For your second question, if you want to construct a Heisenberg group in a coordinate free way, you take any projective $R$-module with a symplectic form, and define the central extension of $M$ by $R$ by taking the 2-cocycle to be the form you chose. Since bilinearity implies the cocycle condition, this construction is a functor on symplectic modules over a commutative ring, i.e., module symplectomorphisms are taken to group isomorphisms. This is essentially the same as your first construction, but with $\omega$ instead of $\frac12\omega$. This construction can be generalized to the setting of schemes and similar objects by using locally free sheaves, and one may also twist the center $R$ to be a line bundle - this appears, e.g., in the beginning of Lysenko's paper on metaplectic bundles.

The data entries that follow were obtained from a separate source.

-- ==== Sys2Proof/Tests/Slice0.lean ====
section
/-! SUPPORT. Tests. First the smoke test of the well-formedness checks, then frames written out from the op map, then small steps
with results from spec/95_test_vectors.md (the vector's name stands in the comment), and last, for every statement with
hypotheses, a state and operands that meet them. -/

namespace Sys2Proof.Tests

open Sys2Proof Sys2Proof.Machine Sys2Proof.Safety

/-! ### Helpers -/

/-- The suggested block-size table of 92 D9, major by major. -/
def suggested : Vector BlockSize 16 :=
  #v[.b4000, .b4000, .b4000, .b4000, .b4000, .b4000, .b20000, .b40000,
    .b4000, .b20000, .b40000, .b40000, .b4000, .b4000, .b4000, .b4000]

/-- Parameters with a small wait budget. -/
def small : Params where
  ops := OpMap.table
  protocolVersion := 0x04030201#32
  blockSizes := suggested
  errStatusSource := .reread
  releaseMode := .driveHigh
  waitBudget := 2#16
  settleMinMs := 50
  frameWaitMs := 100

/-- After reset, with those parameters. -/
def s0 : State := { State.reset with params := small }

/-- In RUN at an operation. -/
def runAt (o : Op) : State := { s0 with phase := .run, transportUp := true, pc := [o] }

/-- In RUN at the loop top, with the answers given. -/
def withAnswers (as : List Word) : State := { runAt .loopTop with regAnswers := as }

/-- Answers for a sector read: the clear, the polls, and a word per transfer that repeats the byte given. -/
def sectorAnswers (polls : List Word) (w : Word) : List Word := 0#32 :: polls ++ List.replicate 132 w

/-- A payload of one byte repeated. -/
def payloadOf (b : Byte) : List Byte := List.replicate 528 b

/-- A WRITE_FLASH with its payload queued and the answers given, the cache holding 0x00023010: 32 sectors a unit. -/
def writeState (as : List Word) : State :=
  { withAnswers as with rxQueue := payloadOf 0x5A#8, cfgValid := true, cfgValue := 0x00023010#32 }

/-- The state an outcome holds. -/
def next : Host.Outcome State Fault Refusal → State
  | .next s => s
  | .fault _ => s0
  | .refused _ => s0

/-! ### Well-formedness: one ill-formed term for each check -/

theorem test_wf_table : OpMap.table.wf = true := by decide

theorem test_wf_equal_ops : { OpMap.table with readFlash := 0x01#8 }.wf = false := by decide

theorem test_wf_op_is_version : { OpMap.table with rebootToBootloader := 0x00#8 }.wf = false := by decide

theorem test_wf_op_in_emmc : { OpMap.table with readFlash := 0x5F#8 }.wf = false := by decide

theorem test_wf_op_in_daughterboard : { OpMap.table with reservedDaughterboard := [0x00#8] }.wf = false := by decide

theorem test_wf_emmc_outside : (Instr.reservedEmmc 0x60#8 0#32).wf OpMap.table = false := by decide

theorem test_wf_emmc_named :
    (Instr.reservedEmmc 0x50#8 0#32).wf { OpMap.table with readFlash := 0x50#8 } = false := by decide

theorem test_wf_daughterboard_outside : (Instr.reservedDaughterboard 0x9F#8 0#32).wf OpMap.table = false := by decide

theorem test_wf_daughterboard_named :
    (Instr.reservedDaughterboard 0xA0#8 0#32).wf { OpMap.table with readFlash := 0xA0#8 } = false := by decide

theorem test_wf_daughterboard_emmc :
    (Instr.reservedDaughterboard 0x50#8 0#32).wf { OpMap.table with reservedDaughterboard := [0x50#8] } = false := by
  decide

theorem test_wf_unrecognized_named : (Instr.unrecognized 0xFE#8 0#32).wf OpMap.table = false := by decide

theorem test_wf_unrecognized_reserved :
    ((Instr.unrecognized 0x50#8 0#32).wf OpMap.table, (Instr.unrecognized 0xAF#8 0#32).wf OpMap.table)
      = (false, false) := by decide

/-! ### Frames: byte 0 is the op, bytes 1 to 4 the operand, the least significant first (30 R100, R103) -/

/-- V-F1. -/
theorem test_decode_getVersion :
    decode OpMap.table [0x00#8, 0x00#8, 0x00#8, 0x00#8, 0x00#8] = .ok (.getVersion 0#32, []) := by decide

/-- V-F3. -/
theorem test_decode_getFlashConfig :
    decode OpMap.table [0x01#8, 0x00#8, 0x00#8, 0x00#8, 0x00#8] = .ok (.getFlashConfig 0#32, []) := by decide

/-- V-F5, with a byte that follows. -/
theorem test_decode_readFlash :
    decode OpMap.table [0x02#8, 0x00#8, 0x01#8, 0x00#8, 0x00#8, 0xEE#8]
      = .ok (.readFlash 0x100#32, [0xEE#8]) := by decide

/-- V-F7: the payload is no part of the frame. -/
theorem test_decode_writeFlash :
    decode OpMap.table (0x03#8 :: 0x20#8 :: 0x00#8 :: 0x00#8 :: 0x00#8 :: payloadOf 0x5A#8)
      = .ok (.writeFlash 0x20#32, payloadOf 0x5A#8) := by decide +kernel

/-- V-F8. -/
theorem test_decode_readFlashStream :
    decode OpMap.table [0x04#8, 0x03#8, 0x00#8, 0x00#8, 0x00#8] = .ok (.readFlashStream 3#32, []) := by decide

/-- V-F9. -/
theorem test_decode_rebootToBootloader :
    decode OpMap.table [0xFE#8, 0x00#8, 0x00#8, 0x00#8, 0x00#8] = .ok (.rebootToBootloader 0#32, []) := by decide

/-- V-F10 and the last op of the range (30 R103). -/
theorem test_decode_reservedEmmc :
    decode OpMap.table [0x50#8, 0x00#8, 0x00#8, 0x00#8, 0x00#8] = .ok (.reservedEmmc 0x50#8 0#32, [])
      ∧ decode OpMap.table [0x5F#8, 0x00#8, 0x00#8, 0x00#8, 0x80#8]
        = .ok (.reservedEmmc 0x5F#8 0x80000000#32, []) := by decide

/-- V-F11 and the first op of the range (30 R103). -/
theorem test_decode_reservedDaughterboard :
    decode OpMap.table [0xAF#8, 0x01#8, 0x02#8, 0x03#8, 0x04#8] = .ok (.reservedDaughterboard 0xAF#8 0x04030201#32, [])
      ∧ decode OpMap.table [0xA0#8, 0x00#8, 0x00#8, 0x00#8, 0x00#8]
        = .ok (.reservedDaughterboard 0xA0#8 0#32, []) := by decide

/-- V-F12 to V-F15. -/
theorem test_decode_unrecognized :
    ∀ op ∈ [0x05#8, 0x4F#8, 0x60#8, 0x9F#8, 0xB0#8, 0xFF#8],
      decode OpMap.table [op, 0x00#8, 0x00#8, 0x00#8, 0x00#8] = .ok (.unrecognized op 0#32, []) := by decide

/-- Four bytes are no frame (30 R100). -/
theorem test_decode_short :
    decode OpMap.table [0x02#8, 0x00#8, 0x01#8, 0x00#8] = .error (.shortFrame 4) := by decide

/-- 30 R111: the frame of READ_FLASH 0x12345678 is `02 78 56 34 12` (V-F6). -/
theorem test_encode_readFlash :
    encode OpMap.table (.readFlash 0x12345678#32) = [0x02#8, 0x78#8, 0x56#8, 0x34#8, 0x12#8] := by decide

/-- The numbering of the opcode table: byte 1 is bits 15 to 8 (V-F11). -/
theorem test_decodeTableWord : decodeTableWord 40 0x04030201AF
    = some (.reservedDaughterboard 0xAF#8 0x04030201#32) := by decide

/-! ### Addresses, packing, status, error word, geometry -/

/-- V-A1 to V-A8. -/
theorem test_byteAddress :
    [0#32, 1#32, 0x20#32, 0x21#32, 0x007FFFFF#32, 0x00800000#32, 0x00800001#32, 0xFFFFFFFF#32].map byteAddress
      = [0#32, 0x200#32, 0x4000#32, 0x4200#32, 0xFFFFFE00#32, 0#32, 0x200#32, 0xFFFFFE00#32] := by decide

/-- V-L1: word 0. -/
theorem test_setWordAt :
    (setWordAt (Vector.replicate 528 0#8) 0 0x03020100#32).toList.take 5 = [0x00#8, 0x01#8, 0x02#8, 0x03#8, 0x00#8] := by
  decide +kernel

If $2$ is invertible in $R$, then one may consider the cocycle $\frac12\omega$ instead of $\omega$, and there is a straightforward isomorphism between the central extensions as groups, given by dilating the center. If your reason for wanting the $\frac12$ normalization is so you can have compatibility with exponentiation, then that reason disappears when working in small characteristic, where exponentiation doesn't make sense.

To answer your first question in a little more generality, we need to consider a projective $R$-module $M$ equipped with a symplectic form $\omega$ and a polarization $M \cong U \oplus U^\ast$, where $U^\ast = \operatorname{Hom}_R(U,R)$ and both $U$ and $U^\ast$ are isotropic. Given these data, you may construct a group of $3 \times 3$ upper-triangular matrices $\left( \begin{smallmatrix} 1 & u & r \\ 0 & 1 & \phi \\ 0 & 0 & 1 \end{smallmatrix} \right)$, where $u$ ranges over elements of $U$, $\phi$ ranges over elements of $U^\ast$, and $r$ ranges over elements of $R$. The multiplication between elements of $U$ and $U^\ast$ is given by the duality pairing: $u\phi = \phi(u)$. It is straightforward to check that this gives you the same 2-cocycle as the symplectic form. In particular, the central extension is independent of the choice of polarization.

When $R$ is a field, polarizations always exist for symplectic vector spaces. This can be proved by showing that you can always extend an isotropic space and its dual by adding basis vectors, if the spaces are not Lagrangian.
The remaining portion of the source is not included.